Very flaky network with Intel X710

danb35

Renowned Member
Oct 31, 2015
84
6
73
tl;dr: I'm experiencing a very flaky network connection on a Dell PowerEdge R630 with the Intel X710/i350 network daughter card. The node itself is dropping offline and coming back online at (apparent) random, and VMs and containers on the node are also very flaky.

Background: I've had a Proxmox cluster running on three nodes of a PowerEdge C6220 II for a while. It's run reasonably well, but for a variety of reasons, I'm wanting to move those nodes to R630s. So ordered one from eBay configured as desired, moved the boot drives (ZFS mirror boot pool) to the new hardware, edited /etc/network/interfaces to reflect the new interface names, and figured I'd be good to go.

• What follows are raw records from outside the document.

theorem completesSet_of {s : State} {i : Instr} {f : Fields} {g : Group} (hu : s.unplace 0 (BitVec.allOnes 32) = s)
    (h : completesAlone s i f g = true) : s.completesSet i f g = true := by
  simp only [completesAlone, Bool.and_eq_true, beq_iff_eq] at h
  obtain ⟨⟨⟨⟨⟨h1, h2⟩, h3⟩, h4⟩, h5⟩, h6⟩ := h
  simp only [State.completesSet, Bool.and_eq_true, h4, h5, hu, decide_true, and_true, beq_iff_eq]
  exact ⟨⟨⟨h1, h2⟩, h4 ▸ h3⟩, h6⟩

theorem witness_issues_group0 : allIssue base [
    .iadd (wordFields 0x12C0E90407A01024000),
    .isub (wordFields 0xE914120A060DC01),
    .iadds (wordFields 0xC220180C0805C02),
    .isubs (wordFields 0xFFFFFFFE0C7340C0FA006C03),
    .imul (wordFields 0xE94016FC01FDC04),
    .imulh (wordFields 0xE950181C1815C05),
    .imad (wordFields 0x7F008640FA01815806),
    .idiv (wordFields 0xE970161A1611C07),
    .irem (wordFields 0xE9800C181411C08),
    .imin (wordFields 0xE9901BA41412809),
    .imax (wordFields 0xE9A0001817A5C0A),
    .iabs (wordFields 0xE9B407A42421C0B),
    .ineg (wordFields 0xE9C00FA6262140C),
    .iaddc (wordFields 0xC1D010080011C0D),
    .lea (wordFields 0x400E8E0F0080011C0E),
    .idot (wordFields 0x6F43C08001240F)] = true := by decide +kernel

theorem witness_issues_group1 : allIssue base [
    .andOp (wordFields 0xFF0E90003A00805C40),
    .orOp (wordFields 0xE910060E0A05C41),
    .xorOp (wordFields 0xE920080C0805042),
    .andn (wordFields 0xE9300C0C0805C43),
    .notOp (wordFields 0xE94003A40805C44),
    .shl (wordFields 0x1F0E95007A00806045),
    .shr (wordFields 0xE960080C0805C46),
    .sar (wordFields 0xE9700C0C0805C47),
    .rot (wordFields 0x210E98003A20A04C48),
    .fshr (wordFields 0x490040C0805C49),
    .popc (wordFields 0xE9A00BA40805C4A),
    .clz (wordFields 0xE9B00FA4080784B),
    .ctz (wordFields 0xE9C007A60A05C4C),
    .brev (wordFields 0xE9D003A40805C4D),
    .bfx (wordFields 0x8040E9E017A4080484E),
    .bfi (wordFields 0xC080E9F0080C0805C4F),
    .prmb (wordFields 0x3000008041DC50)] = true := by decide +kernel

theorem witness_issues_group2 : allIssue base [
    .icmp (wordFields 0xC21220100F07480),
    .sel (wordFields 0x70C32003A00805C81),
    .mov (wordFields 0xE93007A60805C82),
    .movSubelement (wordFields 0x20E9483BA41814482),
    .movi (wordFields 0xDEADBEEF0E95803A7A405C83),
    .movs (wordFields 0x50E96003A00A05C84),
    .movv (wordFields 0xE978020C0807085),
    .pset (wordFields 0x10E98033A30B05C86),
    .pmov (wordFields 0x7F0E99803A00BA5C87),
    .cvti (wordFields 0x10E9AC67A40804088)] = true := by decide +kernel

theorem witness_issues_group3 : allIssue base [
    .fadd (wordFields 0xE9B7040C0805CC0),
    .fsub (wordFields 0x3F8000000E9C103A00805CC1),
    .fmul (wordFields 0xE9D6180C0806CC2),
    .ffma (wordFields 0x4E0080C0805CC3),
    .fmin (wordFields 0xE9F0040C0805CC4),
    .fmax (wordFields 0xE900020E0A058C5),
    .fcmp (wordFields 0xE919040C0B05CC6),
    .fclass (wordFields 0xE9201BA40805CC7),
    .fdot2 (wordFields 0x437180C08068C8)] = true := by decide +kernel

theorem witness_issues_group4 : allIssue base [
    .fcvt (wordFields 0x10E94463A4080DD00),
    .frnd (wordFields 0xE95307A40805D01),
    .ftoi (wordFields 0xE96903A40805502),
    .itof (wordFields 0xE97E1BA40805D03),
    .frcp (wordFields 0xE98407A40805D04),
    .frsq (wordFields 0xE99003A40806505),
    .fsqrt (wordFields 0xE9A507A40805D06),
    .fexp2 (wordFields 0xE9B407A40805D07),
    .flog2 (wordFields 0xE9C00BA40805108),
    .fsin (wordFields 0xE9D007A40805D09),
    .fcos (wordFields 0xE9E01BA40805D0A),
    .ftanh (wordFields 0xE9F007A4080610B),
    .xmax (wordFields 0xE900040C0805D0C),
    .xscale (wordFields 0x40E9170BA00805D0D),
    .xsplit (wordFields 0x32003A40804D0E)] = true := by decide +kernel

theorem witness_issues_group5 : allIssue base [
    .qpack (wordFields 0x60E935940C0805D40),
    .qunpk (wordFields 0x100E948F3A40805D41),
    .qdeq (wordFields 0x20E950E4181017942),
    .spsel (wordFields 0x4680C08040DD43),
    .spexp (wordFields 0x6702C100C15D44)] = true := by decide +kernel

theorem witness_issues_group6 : allIssue base [
    .perm (wordFields 0xC98030141018980),
    .bcast (wordFields 0x2A0CF9007A01019D81),
    .shfl (wordFields 0xFFFFFFFF0C8AB7A041019D82),
    .vote (wordFields 0xCBB023A70B07583),
    .reduce (wordFields 0xC8C797A40A05D84),
    .scan (wordFields 0xC8D803A40825D85),
    .matchOp (wordFields 0xC8E00FA40804586)] = true := by decide +kernel

theorem witness_issues_group7 : allIssue base [
    .bra (wordFields 0x30E9F003A7A7A5DC0),
    .brx (wordFields 0xE90003A607A5DC1),
    .call (wordFields 0xFFFFFFFF0E91003A7A4071C2),
    .callx (wordFields 0xE92003A40805DC3),
    .ret (wordFields 0xE93003A407A5DC4),
    .exit (wordFields 0xE94003A7A7A41C5),
    .reform (wordFields 0x80E95803A7A7A5DC6),
    .trap (wordFields 0x123456780E96003A7A7A5DC7),
    .bpt (wordFields 0x90E97003A7A7A6DC8),
    .nop (wordFields 0xE98003A7A7A5DC9)] = true := by decide +kernel

theorem witness_issues_group8 : allIssue base [
    .conv (wordFields 0xFFFF0E99003A7A329E00),
    .sign (wordFields 0xC8A003A7A7A5A01),
    .pdis (wordFields 0xE9B803A7A7A5E02),
    .pen (wordFields 0xE9C003A7A7A5E03),
    .syield (wordFields 0xE9D003A7A7A6A04),
    .getsys (wordFields 0x80E9E003A7A405E05),
    .setsys (wordFields 0x120E9F003A607A5E06),
    .trapret (wordFields 0xE90013A7A7A5607),
    .icpref (wordFields 0x100E91013A207A5E08),
    .icpin (wordFields 0xE920020A0705E09),
    .icunpin (wordFields 0xE930120A07A660A),
    .ckreq (wordFields 0xE94003A7A705E0B)] = true := by decide +kernel

theorem witness_issues_group9 : allIssue base [
    .ld (wordFields 0x40000080E95127A40815E40),
    .st (wordFields 0x2FFFFFF0E9614E200FA5241),
    .ldm (wordFields 0x100020000E97023A7A421E42),
    .stm (wordFields 0x80000100E980002207A5E43),
    .pref (wordFields 0x800E99013A407A6244),
    .cctl (wordFields 0x1000E9A013A207A5E45)] = true := by decide +kernel

theorem witness_issues_groupA : allIssue base [
    .atom (wordFields 0x120000040E9B3040C0805E80),
    .acas (wordFields 0x1000000084C1020E0A04E81),
    .red (wordFields 0x10000400E9D2040C0BA5E82),
    .fence (wordFields 0xE9E363A7A7A5E83),
    .waitv (wordFields 0x4007F007A41B0FA84)] = true := by decide +kernel

theorem witness_issues_groupB : allIssue base [
    .cpy (wordFields 0x4000D30022220A11EC0),
    .cpym (wordFields 0x8000DF1822220A11EC1),
    .cpyr (wordFields 0x7FFFFF80D02042220BA4AC2),
    .wmrd (wordFields 0xE93003A74805EC3),
    .wmwait (wordFields 0x2000E94003A34B05EC4),
    .cpyq (wordFields 0xE95003A74A076C5),
    .cpyc (wordFields 0xE96003A74B05EC6),
    .jobsub (wordFields 0xE97003A60A05EC7)] = true := by decide +kernel

theorem witness_issues_groupC : allIssue base [
    .binit (wordFields 0x100E980220603A4700),
    .barr (wordFields 0xE99833A60015F01),
    .barrx (wordFields 0x86A123A60215F02),
    .bwait (wordFields 0xE9B02216021F303),
    .btest (wordFields 0xFFFFF00E9C03216001DF04),
    .cjoin (wordFields 0xE9D003A7A405F05),
    .cleave (wordFields 0xE9E003A7A604306),
    .cgen (wordFields 0x70E9F803A7A005F07),
    .qsend (wordFields 0xE90003A40791F08),
    .qrecv (wordFields 0xE91003A78006F09),
    .qpeek (wordFields 0xE92013A79F05F0A),
    .spawn (wordFields 0xFFFFFFFE0E930000807A5F0B),
    .steal (wordFields 0xC34003A40805B0C),
    .synct (wordFields 0xE95003A40B05F0D)] = true := by decide +kernel

theorem witness_issues_groupD : allIssue base [
    .mma (wordFields 0x660C868004023C1F40),
    .mmas (wordFields 0x120660C870004023C6B41),
    .mmaq (wordFields 0x600C0C880004023C1F42),
    .mmam (wordFields 0x660C895024023C9F43)] = true := by decide +kernel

Well, not so much. The first problem I encountered was that the primary interface was down and stayed down. Replacing the SFP+ optic with another one (both Intel-compatible units from fs.com) brought the link up, mostly. But it still drops, and VMs/containers on that system are very flaky.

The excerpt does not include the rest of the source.